Examining resilience in local adaptation policies – pilot studies in Taipei and Tainan, Taiwan

  • Author(s): Peiwen Lu, Ellie Yu-Hui Huang, Shu-Yun Liang, and Gin-Rong Liu
  • DOI: 10.3319/TAO.2016.04.17.01(CCA)
  • Keywords: Resilience, Climate change, Adaptation, Local adaptation policies, Tainan (Taiwan), Taipei (Taiwan)
  • Citation: Lu, P., E. Y. H. Huang, S. Y. Liang, and G. R. Liu, 2017: Examining resilience in local adaptation policies – pilot studies in Taipei and Tainan, Taiwan. Terr. Atmos. Ocean. Sci., 28, 83-97, doi: 10.3319/TAO.2016.04.17.01(CCA)
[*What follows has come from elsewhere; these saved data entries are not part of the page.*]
-- ==== Sys2Proof/Config.lean ====
section
/-! DEFINITION. The limits and figures the manual fixes for the part, each with the rule that states it. The values the
manual leaves open stand in `Sys2Proof/Config/Free.lean`. -/

namespace Sys2Proof.Config

/-- A block is 4096 bytes (section 0.9). -/
def blockBytes : Nat := 4096
/-- A region is 4096 window blocks (section 0.9, R23). -/
def regionBlocks : Nat := 4096
/-- A chunk is 64 window blocks (section 0.9). -/
def chunkBlocks : Nat := 64
/-- A region holds 64 chunks (section 0.9). -/
def chunksPerRegion : Nat := 64
/-- The buffer pool holds 512 slots (R32). -/
def poolSlots : Nat := 512
/-- A bay's queue holds at most 32 operations (R37, R46). -/
def queueLimit : Nat := 32
/-- The resync log holds at most 64 entries (R93). -/
def logLimit : Nat := 64
/-- The high mark of the resync log (R94). -/
def highMark : Nat := 48
/-- The repair queue holds at most 8 entries (R104). -/
def repairLimit : Nat := 8
/-- A repair extent covers at most 256 blocks (R104). -/
def repairBlocks : Nat := 256
/-- A READ or a WRITE covers 1 to 256 blocks (R28). -/
def maxCount : Nat := 256
/-- A window's length is at most 2^40 blocks; a bay block is below 2^40 (section 0.9, R8). -/
def blockSpace : Nat := 2 ^ 40
/-- The PP fetches no record while 64 answers are owed (R176); its outstanding count is at most 64 (R26). -/
def ppLimit : Nat := 64
/-- The DP takes no record while 16 answers are owed (R183); its outstanding count is at most 16 (R26). -/
def dpLimit : Nat := 16
/-- The held-frame queue holds at most 8 frames (R154). -/
def heldLimit : Nat := 8
/-- The alarm list holds at most 8 alarms (R166). -/
def alarmLimit : Nat := 8
/-- The resume record keeps at most 8 reasons (R138). -/
def reasonLimit : Nat := 8
/-- The seconds counter saturates at 2^32 - 1 (R163). -/
def maxSeconds : Nat := 2 ^ 32 - 1
/-- The MP reply slot holds at most 4096 answer bytes (R188). -/
def replyBytes : Nat := 4096
/-- The longest answer a port can report (R188: answer length 0 to 65535). -/
def maxAnswer : Nat := 65535
/-- The longest operand run of a command (R202). -/
def maxOperands : Nat := 1024
/-- Operands of up to 24 bytes stand in the record itself (R202). -/
def inlineOperands : Nat := 24
/-- The EEPROM holds up to 32 KiB (section 11.3). -/
def eepromBytes : Nat := 32768
/-- The image header is 16 bytes (R207). -/
def imageHeader : Nat := 16
/-- The third failed retrain attempt ends in FAULT (R63). -/
def retrainLimit : Nat := 3
/-- How many consequences one event may take before the model leaves the rest to the next event. The manual bounds no
event. DESIGN CHOICE (log entry 4). -/
def cascadeLimit : Nat := 4096

end Sys2Proof.Config
end

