-- ==== Sys2Proof/Decode.lean ====
section
/-! DEFINITION. The commands a word spells by the bits of spec/opcode_table.json. The table gives bits to none of its rows,
so no word spells a command; the records and frames a port receives are read in Machine/Operands.lean. -/

namespace Sys2Proof

/-- The command whose table bits are `w`: none, since no row of the table gives bits. -/
def decodeTableWord (_nbits _w : Nat) : Option Instr := none

end Sys2Proof
end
  • Undersatnding resilience as a synonym of adaptation may be risky in practices
  • The content of the assessed adaptation policies is more related to resilience
  • Embedding resilience can help generate cross-sectoral collaborative framework
Abstract

Resilience has gained considerable attention over recent years in both theories and decision-making practices. In Taiwan, the term resilience is generally considered as a synonym for adaptation. This may limit the use of the notion. By understanding resilience in terms of adaptation and mitigation, we identify six attributes for assessment. The assessment is addressed in local level climate change adaptation policies in two selected cities. The city of Taipei represents places where local adaptation policies were directed mainly by the national government. The city of Tainan represents places where the municipal government plays a more critical role in framing these policies. This can result in different policymaking considerations. The assessment points out that the proposed actions of these policies are broader than a general understanding of adaptation. Mitigation strategies are addressed and sometimes highly recommended. Because of this, we can interpret these actions as resilience strategies covered under the use of the term adaptation. The notion of resilience does not stay on the rhetorical level alone. It is happening in shaping decisions – without using the terminology directly. The broadness of the resilience notion, in spite of being abstract, can provide a more general framework for cross-sectorial discussion and collaboration in policy-making. This is particularly important for dealing with complex issues, such as climate-related disturbances, which cannot be managed by a single group of professions.